1. DAFNI

37 2 0
                                    


            Anak mana yang tidak bersuka cita melihat kolam dangkal berair jernih berkilauan ditimpa sinar matahari pagi? Mereka pun bersorak gembira, melepas baju dan celananya, berebut mengambil pelampungnya, lalu mencebur ke kolam. Pekik riang, cipratan air, dan gelak tawa mewarnai suasana.

Hanya satu anak kecil yang berdiam di tepi kolam. Wajahnya murung menahan tangis. Tangannya gemetaran dan pandangannya ketakutan.

"Dafni, ayo, ambil pelampungnya dan masuk ke kolam."

Bujukan gurunya tidak membuatnya bergerak.

"Ayo, masuk ke kolam," gurunya mulai kehilangan kesabaran. "Kenapa kamu berdiri disitu terus? Tidak ingin berenang bersama teman-teman?"

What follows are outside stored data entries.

-- ==== Sys2Proof/Certificates/Slice0/Obligations.lean ====
section
/-! DEFINITION. The statements. -/

open Sys2Proof Sys2Proof.Machine

/-- 12 R297: class 1 computes modulo 2^64, latency class 1, and changes nothing but its destination. -/
def Obligations.IntegerAluResults : Prop := ∀ (s : State) (d a b : Reg), s.enabled = true →
  exec (.add d a b) s = .next (s.withWrites [gWrite 1 d (s.getG a + s.getG b)]) ∧
  exec (.sub d a b) s = .next (s.withWrites [gWrite 1 d (s.getG a - s.getG b)]) ∧
  exec (.and d a b) s = .next (s.withWrites [gWrite 1 d (s.getG a &&& s.getG b)]) ∧
  exec (.or d a b) s = .next (s.withWrites [gWrite 1 d (s.getG a ||| s.getG b)]) ∧
  exec (.xor d a b) s = .next (s.withWrites [gWrite 1 d (s.getG a ^^^ s.getG b)]) ∧
  exec (.andn d a b) s = .next (s.withWrites [gWrite 1 d (s.getG a &&& ~~~(s.getG b))]) ∧
  exec (.shl d a b) s =
    .next (s.withWrites [gWrite 1 d (BitVec.ofNat 64 ((s.getG a).toNat * 2 ^ ((s.getG b).toNat % 64)))]) ∧
  exec (.shr d a b) s =
    .next (s.withWrites [gWrite 1 d (BitVec.ofNat 64 ((s.getG a).toNat / 2 ^ ((s.getG b).toNat % 64)))]) ∧
  exec (.sar d a b) s =
    .next (s.withWrites [gWrite 1 d (BitVec.ofInt 64 ((s.getG a).toInt / 2 ^ ((s.getG b).toNat % 64)))]) ∧
  exec (.ror d a b) s =
    .next (s.withWrites [gWrite 1 d
      ((s.getG a >>> ((s.getG b).toNat % 64)) ||| (s.getG a <<< (64 - (s.getG b).toNat % 64)))]) ∧
  exec (.minS64 d a b) s =
    .next (s.withWrites [gWrite 1 d (BitVec.ofInt 64 (min (s.getG a).toInt (s.getG b).toInt))]) ∧
  exec (.maxS64 d a b) s =
    .next (s.withWrites [gWrite 1 d (BitVec.ofInt 64 (max (s.getG a).toInt (s.getG b).toInt))]) ∧
  exec (.minZ64 d a b) s =
    .next (s.withWrites [gWrite 1 d (BitVec.ofNat 64 (min (s.getG a).toNat (s.getG b).toNat))]) ∧
  exec (.maxZ64 d a b) s =
    .next (s.withWrites [gWrite 1 d (BitVec.ofNat 64 (max (s.getG a).toNat (s.getG b).toNat))]) ∧
  exec (.addx2 d a b) s = .next (s.withWrites [gWrite 1 d (s.getG a + s.getG b * 2)]) ∧
  exec (.addx4 d a b) s = .next (s.withWrites [gWrite 1 d (s.getG a + s.getG b * 4)]) ∧
  exec (.addx8 d a b) s = .next (s.withWrites [gWrite 1 d (s.getG a + s.getG b * 8)])

/-- 12 R298 to R300: class 2 with the immediate of 11 R267, latency class 1; ADPC adds to its bundle's address. -/
def Claim.ImmediateAluResults : Prop := ∀ (s : State) (d a : Reg) (i : Imm 5), s.enabled = true →
  exec (.addi d a i) s = .next (s.withWrites [gWrite 1 d (s.getG a + immS i)]) ∧
  exec (.andi d a i) s = .next (s.withWrites [gWrite 1 d (s.getG a &&& immS i)]) ∧
  exec (.ori d a i) s = .next (s.withWrites [gWrite 1 d (s.getG a ||| immS i)]) ∧
  exec (.xori d a i) s = .next (s.withWrites [gWrite 1 d (s.getG a ^^^ immS i)]) ∧
  exec (.shli d a i) s =
    .next (s.withWrites [gWrite 1 d (BitVec.ofNat 64 ((s.getG a).toNat * 2 ^ ((immU i).toNat % 64)))]) ∧
  exec (.shri d a i) s =
    .next (s.withWrites [gWrite 1 d (BitVec.ofNat 64 ((s.getG a).toNat / 2 ^ ((immU i).toNat % 64)))]) ∧
  exec (.sari d a i) s =
    .next (s.withWrites [gWrite 1 d (BitVec.ofInt 64 ((s.getG a).toInt / 2 ^ ((immU i).toNat % 64)))]) ∧
  exec (.rori d a i) s =
    .next (s.withWrites [gWrite 1 d
      ((s.getG a >>> ((immU i).toNat % 64)) ||| (s.getG a <<< (64 - (immU i).toNat % 64)))]) ∧
  exec (.movi d i) s = .next (s.withWrites [gWrite 1 d (immS i)]) ∧
  ∀ c, s.cur = some c → ∃ v : Word,
    exec (.adpc d i) s = .next (s.withWrites [gWrite 1 d v]) ∧
    (v.toNat : Int) = ((c.pc.toNat : Int) + (immS i).toInt) % 2 ^ 57

/-- 11 R267: an immediate is its base field with each literal 26 bits further up, sign- or zero-extended. -/
def Claim.ImmediateValues : Prop :=
  ∀ (w : Nat) (b : BitVec w) (l1 l2 : BitVec 26), 1 ≤ w → w ≤ 12 →
    immS (⟨b, []⟩ : Imm w) = b.signExtend 64 ∧
    immS (⟨b, [l1]⟩ : Imm w) = (l1 ++ b).signExtend 64 ∧
    immS (⟨b, [l1, l2]⟩ : Imm w) = (l2 ++ (l1 ++ b)).signExtend 64 ∧
    immU (⟨b, []⟩ : Imm w) = b.setWidth 64 ∧
    immU (⟨b, [l1]⟩ : Imm w) = (l1 ++ b).setWidth 64 ∧
    immU (⟨b, [l1, l2]⟩ : Imm w) = (l2 ++ (l1 ++ b)).setWidth 64

/-- 12 R301: products exact to 128 bits, quotients truncated, and the results of the borderline operands. -/
def Claim.MultiplyDivideResults : Prop := ∀ (s : State) (d a b : Reg), s.enabled = true →
  exec (.mul d a b) s = .next (s.withWrites [gWrite 3 d (s.getG a * s.getG b)]) ∧
  exec (.mulhS64 d a b) s =
    .next (s.withWrites [gWrite 3 d (BitVec.ofInt 64 ((s.getG a).toInt * (s.getG b).toInt / 2 ^ 64))]) ∧
  exec (.mulhZ64 d a b) s =
    .next (s.withWrites [gWrite 3 d (BitVec.ofNat 64 ((s.getG a).toNat * (s.getG b).toNat / 2 ^ 64))]) ∧
  (s.getG b = 0 →
    exec (.divS64 d a b) s = .next (s.withEffect [gWrite 8 d 0xFFFFFFFFFFFFFFFF] [(0, 2)]) ∧
    exec (.divZ64 d a b) s = .next (s.withEffect [gWrite 8 d 0xFFFFFFFFFFFFFFFF] [(0, 2)]) ∧
    exec (.remS64 d a b) s = .next (s.withEffect [gWrite 8 d (s.getG a)] [(0, 2)]) ∧
    exec (.remZ64 d a b) s = .next (s.withEffect [gWrite 8 d (s.getG a)] [(0, 2)])) ∧
  (s.getG b ≠ 0 →
    exec (.divS64 d a b) s =
      .next (s.withWrites [gWrite 8 d (BitVec.ofInt 64 ((s.getG a).toInt.tdiv (s.getG b).toInt))]) ∧
    exec (.divZ64 d a b) s =
      .next (s.withWrites [gWrite 8 d (BitVec.ofNat 64 ((s.getG a).toNat / (s.getG b).toNat))]) ∧
    exec (.remZ64 d a b) s =
      .next (s.withWrites [gWrite 8 d (BitVec.ofNat 64 ((s.getG a).toNat % (s.getG b).toNat))]) ∧
    ∃ r : Word, exec (.remS64 d a b) s = .next (s.withWrites [gWrite 8 d r]) ∧
      r.toInt = (s.getG a).toInt - (s.getG b).toInt * (s.getG a).toInt.tdiv (s.getG b).toInt)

Seorang ibu datang dari belakang. Tangannya memegang pundak sang anak.

"Ibu guru," demikian dia berkata. "Mohon maklum. Anak saya dulu pernah hampir tenggelam di sebuah kubangan air dekat rumahnya. Dia masih takut dengan air."

"Oh, begitu? Kapan itu terjadinya?"

"Dua tahun yang lalu, waktu dia belum masuk sekolah."

"Dua tahun? Kan sudah lama? Masak masih takut?"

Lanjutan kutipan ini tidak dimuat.